Performance ethnography in ballroom culture

A ballroom performer lying on a stage with an announcer in the background

By Holly Gordon

Julian Kevon Glover, Ph.D., excels in combining topics that don’t often go together. They earned a BS in speech communications with minors in music and sociology from Southern Illinois University Edwardsville. They hold an MPA from Indiana University’s O’Neill School of Public and Environmental Affairs and earned a Ph.D. in African American studies at Northwestern University.

Their research focuses on Black and Brown queer cultural formations, performance, ethnography, embodied knowledge and performance theory.

When Glover came across an ad for a job with VCU’s iCubed initiative—a series of transdisciplinary communities of scholars who provide innovative solutions to challenges in urban environments—they saw a place where intersectionality would be central to their work.

“I read the description and could not believe it. It felt like the call was written directly for me,” they recall. “There was a specific kind of charge—the intersections in the lives of the LGBTQIA+ people, and a focus on multiply-marginalized people.”

They feel iCubed has the potential to position VCU as a national model, but it has also allowed them to transition from a visiting scholar to a tenure-track faculty member with appointments in the departments of Gender, Sexuality and Women’s Studies and Dance + Choreography. “It speaks to the investment the institution has in diversifying the professoriate in tangible ways,” Glover says.
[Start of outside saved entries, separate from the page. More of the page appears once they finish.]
/-! ### `State.modAttention` -/

@[simp] theorem State.modAttention_us (f : Attention → Attention) : (s.modAttention f).us = s.us := rfl
@[simp] theorem State.modAttention_prst (f : Attention → Attention) : (s.modAttention f).prst = s.prst := rfl
@[simp] theorem State.modAttention_porst (f : Attention → Attention) : (s.modAttention f).porst = s.porst := rfl
@[simp] theorem State.modAttention_presN (f : Attention → Attention) : (s.modAttention f).presN = s.presN := rfl
@[simp] theorem State.modAttention_energy (f : Attention → Attention) : (s.modAttention f).energy = s.energy := rfl
@[simp] theorem State.modAttention_path (f : Attention → Attention) : (s.modAttention f).path = s.path := rfl
@[simp] theorem State.modAttention_decoder (f : Attention → Attention) : (s.modAttention f).decoder = s.decoder := rfl
@[simp] theorem State.modAttention_profiles (f : Attention → Attention) : (s.modAttention f).profiles = s.profiles := rfl
@[simp] theorem State.modAttention_patterns (f : Attention → Attention) : (s.modAttention f).patterns = s.patterns := rfl
@[simp] theorem State.modAttention_slots (f : Attention → Attention) : (s.modAttention f).slots = s.slots := rfl
@[simp] theorem State.modAttention_sideband (f : Attention → Attention) : (s.modAttention f).sideband = s.sideband := rfl
@[simp] theorem State.modAttention_timebase (f : Attention → Attention) : (s.modAttention f).timebase = s.timebase := rfl
@[simp] theorem State.modAttention_scanner (f : Attention → Attention) : (s.modAttention f).scanner = s.scanner := rfl
@[simp] theorem State.modAttention_writer (f : Attention → Attention) : (s.modAttention f).writer = s.writer := rfl
@[simp] theorem State.modAttention_attention (f : Attention → Attention) : (s.modAttention f).attention = f s.attention := rfl
@[simp] theorem State.modAttention_freeCount (f : Attention → Attention) : (s.modAttention f).freeCount = s.freeCount := rfl
@[simp] theorem State.modAttention_pending (f : Attention → Attention) : (s.modAttention f).pending = s.pending := rfl

/-! ### `State.modPath` -/

@[simp] theorem State.modPath_us (f : Path → Path) : (s.modPath f).us = s.us := rfl
@[simp] theorem State.modPath_prst (f : Path → Path) : (s.modPath f).prst = s.prst := rfl
@[simp] theorem State.modPath_porst (f : Path → Path) : (s.modPath f).porst = s.porst := rfl
@[simp] theorem State.modPath_presN (f : Path → Path) : (s.modPath f).presN = s.presN := rfl
@[simp] theorem State.modPath_energy (f : Path → Path) : (s.modPath f).energy = s.energy := rfl
@[simp] theorem State.modPath_path (f : Path → Path) : (s.modPath f).path = f s.path := rfl
@[simp] theorem State.modPath_decoder (f : Path → Path) : (s.modPath f).decoder = s.decoder := rfl
@[simp] theorem State.modPath_profiles (f : Path → Path) : (s.modPath f).profiles = s.profiles := rfl
@[simp] theorem State.modPath_patterns (f : Path → Path) : (s.modPath f).patterns = s.patterns := rfl
@[simp] theorem State.modPath_slots (f : Path → Path) : (s.modPath f).slots = s.slots := rfl
@[simp] theorem State.modPath_sideband (f : Path → Path) : (s.modPath f).sideband = s.sideband := rfl
@[simp] theorem State.modPath_timebase (f : Path → Path) : (s.modPath f).timebase = s.timebase := rfl
@[simp] theorem State.modPath_scanner (f : Path → Path) : (s.modPath f).scanner = s.scanner := rfl
@[simp] theorem State.modPath_writer (f : Path → Path) : (s.modPath f).writer = s.writer := rfl
@[simp] theorem State.modPath_attention (f : Path → Path) : (s.modPath f).attention = s.attention := rfl
@[simp] theorem State.modPath_freeCount (f : Path → Path) : (s.modPath f).freeCount = s.freeCount := rfl
@[simp] theorem State.modPath_pending (f : Path → Path) : (s.modPath f).pending = s.pending := rfl

/-! ### `State.setStatusPending` -/

@[simp] theorem State.setStatusPending_us (b : Bool) : (s.setStatusPending b).us = s.us := rfl
@[simp] theorem State.setStatusPending_prst (b : Bool) : (s.setStatusPending b).prst = s.prst := rfl
@[simp] theorem State.setStatusPending_porst (b : Bool) : (s.setStatusPending b).porst = s.porst := rfl
@[simp] theorem State.setStatusPending_presN (b : Bool) : (s.setStatusPending b).presN = s.presN := rfl
@[simp] theorem State.setStatusPending_energy (b : Bool) : (s.setStatusPending b).energy = s.energy := rfl
@[simp] theorem State.setStatusPending_path (b : Bool) : (s.setStatusPending b).path = s.path := rfl
@[simp] theorem State.setStatusPending_decoder (b : Bool) : (s.setStatusPending b).decoder = { s.decoder with statusPending := b } := rfl
@[simp] theorem State.setStatusPending_profiles (b : Bool) : (s.setStatusPending b).profiles = s.profiles := rfl
@[simp] theorem State.setStatusPending_patterns (b : Bool) : (s.setStatusPending b).patterns = s.patterns := rfl
@[simp] theorem State.setStatusPending_slots (b : Bool) : (s.setStatusPending b).slots = s.slots := rfl
@[simp] theorem State.setStatusPending_sideband (b : Bool) : (s.setStatusPending b).sideband = s.sideband := rfl
@[simp] theorem State.setStatusPending_timebase (b : Bool) : (s.setStatusPending b).timebase = s.timebase := rfl
@[simp] theorem State.setStatusPending_scanner (b : Bool) : (s.setStatusPending b).scanner = s.scanner := rfl
@[simp] theorem State.setStatusPending_writer (b : Bool) : (s.setStatusPending b).writer = s.writer := rfl
@[simp] theorem State.setStatusPending_attention (b : Bool) : (s.setStatusPending b).attention = s.attention := rfl
@[simp] theorem State.setStatusPending_freeCount (b : Bool) : (s.setStatusPending b).freeCount = s.freeCount := rfl
@[simp] theorem State.setStatusPending_pending (b : Bool) : (s.setStatusPending b).pending = s.pending := rfl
Julian Kevon Glover, Ph.D.

Glover finished her Ph.D. in July of last year, including a dissertation that studied the performance ethnography of Black and Latinx trans women in the ballroom cultures of Chicago and London. In the underground ballroom culture, young, LGBTQ+ African and Latin Americans walk, or compete, for prizes and glory in events that mix performance, dance, lip-syncing and modeling.

Her interest in ballroom culture has connections to her own life.

“My own lived experiences taught me that trans women were essential,” she says. “I grew up in the rural Midwest. My parents are virulently Pentecostal. Our church was 72 miles away, and we went three to four times a week.

“When I came out, they told me to leave the home,” she recalls.

At the train station, Glover met three trans women of color who provided her with shelter, food, and an introduction to ballroom.

It took Glover years to realize her desire to articulate the importance trans women play in ballroom culture felt important, not just for her own needs, but to document for academic record. She wanted to avoid the cultural exclusion of trans women that she feels is present in much of our culture.

“When you are a multiply-marginalized person, the response is to appeal to institutions for inclusion, citing exclusion and marginalization,” she says. “What might it mean to think differently about recognition? How does my life tease out the limits of recognition?

“That initially startled me. I realized I was beginning to conceive of a new way of thinking, not just about Black queer embodiment, but what it means to cultivate a meaningful life as a Black, queer person, despite all the different ways we’re subject to annihilation for anything at any moment.”

Her study of ballroom culture is also one example of Glover’s ability to make connections between ideas that people often don’t recognize are intimately linked. For instance, when answering her own question about the limits of recognition, Glover proposes: “If you go back to a very specific example in ballroom, this idea of realness, it is a strategic practice of negotiation. This exposes the limits of recognition, even among a group of people being used to miss-recognized.”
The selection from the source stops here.